Commands emit JSON structures that are easy to consume programmatically.  Search results include:

* `schema_version` – version of the JSON schema.
* `query` – the original query string.
* `summary` – optional summary of top matches.
* `hits[]` – list of candidate chunks with fields:

  * `path` – repo-relative path suitable for `gloggur extract`.
  * `span.start_line` / `span.end_line` – inclusive logical line span.
  * `start_byte` / `end_byte` – raw file byte offsets (`end_byte` exclusive).
  * `snippet`, `score`, and `tags` (`literal_match`, `semantic_match`, `symbol_def`, `symbol_ref`).
* `debug` – when `--debug-router` is provided, includes routing decisions, candidate counts and backend errors.
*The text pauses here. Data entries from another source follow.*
-- ==== Sys2Proof/Machine/Hooks.lean ====
section
/-! DEFINITION. Commands whose effect reaches several units at once: what follows in one unit from what another has done. -/
namespace Sys2Proof.Machine

/-- A write of an initiator that reaches its register and acts on the device and HBM. -/
def Sys.onWrite (i : Ini) (k : Nat) (eff : Sys → Sys) (s : Sys) : Sys :=
  let p := s.dev.access i (regBase + k) 4 .write 0
  if p.2 then eff { s with dev := p.1 } else { s with dev := p.1 }

/-- An abort that a register write has asked for stops its descriptor (R493): the write is one to DMA_CMD. -/
def settleAt (addr : Nat) (s : Sys) : Sys := if addr / 8 = (regBase + Reg.DMA_CMD) / 8 then settleAborts s else s

/-- The modulator follows the DLL from one state of the device to the next: MOD_READY sets with DLL_LOCKED and clears with it (R40, R387). -/
def Dev.modFollow (old new : Dev) : Dev :=
  if new.on Reg.TB_STATUS 0 then (if old.on Reg.TB_STATUS 0 then new else new.modReady)
  else if old.on Reg.TB_STATUS 0 then new.modLost else new

/-- A time-of-day set that succeeded commits PERIOD: samples are spaced by it, and every interpolator table predates it (R51, R84, R251). -/
def Dev.periodFollow (old new : Dev) : Dev :=
  if old.on Reg.TB_STATUS 4 ∧ !new.on Reg.TB_STATUS 4 ∧ new.n Reg.TOD_RESULT = 1 then new.portsPeriod.eiPeriodCommit else new

/-- Lanes whose input buffers are over their limit lose frames, and the floor notes it (R126, R419). -/
def Dev.lanesOverflow (d : Dev) : Dev := ((List.range 48).foldl (fun (d : Dev) l => d.laneOverflow l) d).noteOverrun

/-- An extended multiblock is released to the trigger, the DDC, the lanes and the capture writer (R83, R90, R453). -/
def releaseAll (p : Nat) (octets : List (List Nat)) (arrive : List Nat) (bad : List (Nat × Nat)) (s : Sys) : Sys :=
  let d := s.dev
  let r := embRelease p octets arrive bad d.tdRule d
  (captureAll (d.port p).cause r.2 { s with dev := r.1 }).on Dev.lanesOverflow

/-- Each 1 ms of a running outage is one GAP record, and the rings go on with the zeros supplied (R95, R453). -/
def outageGap (s : Nat) (d : Dev) : Dev := (outageSplit s d).ringsFill (s / 8)

/-- A committed port setup takes effect: rings of remade streams restart, and the samples that waited go to the capture writer (R374, R454). -/
def switchPort (p : Nat) (s : Sys) : Sys :=
  let d := s.dev
  let r := d.portSwitchStages p
  match r.2 with
  | none => { s with dev := r.1 }
  | some (sw, cap) =>
    let e := (List.range 8).foldl (fun (e : Dev) k => if streamRemade sw.old sw.new k then e.ringRestart (8 * p + k) else e) r.1
    (captureAll (d.port p).cause cap { s with dev := e }).on fun d => d.lanesOverflow.renderCheck

/-- Pulses reach the fabric in one step, and the units outside it that they start (R175, R243, R393, R458). -/
def pulsesArrive (codes : List Nat) (d : Dev) : Dev :=
  let r := fabricArrival codes d
  ((r.1.eiRampPulses r.2).cxPulses r.2).auxPulses r.2

/-- The oldest raise of an event on its way to the engines arrives (R509). -/
def engineDelivery (n : Nat) (d : Dev) : Dev :=
  match takeRaise n d.ev.toEngines with
  | none => d
  | some (q, l) => ({ d with ev := { d.ev with toEngines := l } }).engDeliver n q

/-- An output period of the converter ends; a new temperature goes to the floor unit (R389, R414). -/
def convert (raw : Int) (d : Dev) : Dev :=
  let e := conversionOutput raw d
  match d.ax.run with
  | some r => if r.who = 0 then e.dieUpdate else e
  | none => e

/-- A writer places its oldest record; the fabric's records of a past step, and the blocks that changes have closed, have their places by then (R195, R242, R451). -/
def writeRecord (r : Nat) (s : Sys) : Sys :=
  regionWrite r (s.on fun d =>
    if r = 256 then (if d.fab.stepEdge < d.tb.edges then d.fabFlush else d)
    else if 96 ≤ r ∧ r < 112 then d.eiCatch (r - 96) else d)

/-- TAP instruction REG_ACCESS (R554, R574, R580): BYPASS once JTAG_LOCK is programmed; in a reset a read of BOOT_STAGE is answered. -/
def tapAccess (write : Bool) (addr : Nat) (data : Word) (s : Sys) : Sys :=
  if s.dev.on Reg.ID_STATE 28 then s.on fun d => d.tapSelect 0x10 0
  else if write then settleAt addr (busWrite 0x1F0 addr 4 data.toNat (s.on fun d => d.tapSelect 0x10 0))
  else if s.dev.pw.reset.isSome ∧ addr = regBase + Reg.BOOT_STAGE then
    s.on fun d => ({ d with resp := ⟨true, d.rd Reg.BOOT_STAGE⟩ }).tapSelect 0x10 (d.rd Reg.BOOT_STAGE)
  else s.on fun d => let d := busRead 0x1F0 addr d; d.tapSelect 0x10 d.resp.data

/-- The timebase is held: a POWER_ON or DEVICE reset is in progress (R574). -/
def Dev.timeHeld (d : Dev) : Bool :=
  match d.pw.reset with
  | some (level, _) => level != 3
  | none => false

/-- What passes between commands (log entry 1): a pending attestation snapshot is taken at the end of the present edge, the records of the fabric's step take their places (R195, R197), edge inputs meet the changes that no crossing can precede any more (R242), and device time moves on by one REF_IN edge, or by a free amount in holdover (R44, R48, R556). -/
def idle (d : Dev) : Dev := if d.timeHeld then d else ((refEdge (attSnap d)).fabNow).eiCatchAll

end Sys2Proof.Machine
end

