-- ==== Sys2Proof/Machine/CmdRegs.lean ====
section
/-! DEFINITION. The meanings of the commands of the chapter Registers and Access Windows. -/
namespace Sys2Proof.Machine

/-- REGISTER_WRITE (R528). -/
def execRegisterWrite (i : Ini) (addr size data : Nat) (s : State) : Out :=
  s.onSys fun s => settleAt addr (busWrite i addr size data s)

/-- PAIR_LOW_READ (R529). -/
def execPairLowRead (i : Ini) (addr : Nat) (s : State) : Out :=
  s.onDev (busRead i addr)

/-- PAIR_HIGH_READ (R529). -/
def execPairHighRead (i : Ini) (addr : Nat) (s : State) : Out :=
  s.onDev (busRead i addr)

/-- PAIR_LOW_WRITE (R529). -/
def execPairLowWrite (i : Ini) (addr : Nat) (data : Word) (s : State) : Out :=
  s.onSys (busWrite i addr 4 data.toNat)

/-- PAIR_HIGH_WRITE (R529). -/
def execPairHighWrite (i : Ini) (addr : Nat) (data : Word) (s : State) : Out :=
  s.onSys (busWrite i addr 4 data.toNat)

/-- SQ_CLEAR (R530). -/
def execSqClear (i : Ini) (addr : Nat) (data : Word) (s : State) : Out :=
  s.onSys (busWrite i addr 4 data.toNat)

/-- POSTED_WRITE (R531). -/
def execPostedWrite (i : Ini) (addr : Nat) (data : Word) (s : State) : Out :=
  s.onSys (busWrite i addr 4 data.toNat)

/-- POSTED_WRITE_EFFECT (R531). -/
def execPostedWriteEffect (b : PostedBlock) (parityBad : Bool) (s : State) : Out :=
  s.onDev (postedEffect (blockNum b) parityBad)

/-- NO_CLOCK_TIMEOUT (R532). -/
def execNoClockTimeout (b : PostedBlock) (s : State) : Out :=
  s.onDev (noClock (blockNum b))

/-- PW_ERR_INFO_READ (R532). -/
def execPwErrInfoRead (i : Ini) (b : PostedBlock) (s : State) : Out :=
  s.onDev fun d => busRead i (regBase + Reg.PW_ERR_INFO (blockNum b)) d

/-- GUARD_ARM (R534). -/
def execGuardArm (i : Ini) (addr : Nat) (data : Word) (s : State) : Out :=
  s.onSys (busWrite i addr 4 data.toNat)

/-- GUARD_ARM_EXPIRE (R534). -/
def execGuardArmExpire (addr : Nat) (s : State) : Out :=
  s.onDev (armExpire (addr - regBase))

end Sys2Proof.Machine
end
Byte-range extraction is available without a fresh index once you already have a hit path/span:

```bash
gloggur search "Foo" --json
gloggur extract sample.py 0 42
gloggur extract sample.py 0 42 --json
```

`extract` requires repo-relative paths under the active workspace root and reads exact raw bytes before decoding with UTF-8 replacement.

Graph commands return `edge_id`, `edge_type`, `from_id`, `to_id`, `file_path`, `line` and `confidence`.  Inspect commands return audit findings per symbol with categories such as missing docstring, parameter mismatch and summary quality.

## Current status

Gloggur’s chunk‑first architecture and graph retrieval surfaces landed in early March 2026.  The semantic reranking path is functional but the full‑corpus semantic search is still being tuned; hybrid search is the recommended mode until embedding pipelines are finalised.  Additional work on ranking heuristics and evaluation harnesses is underway, and future releases will continue to enhance search accuracy and exploration capabilities.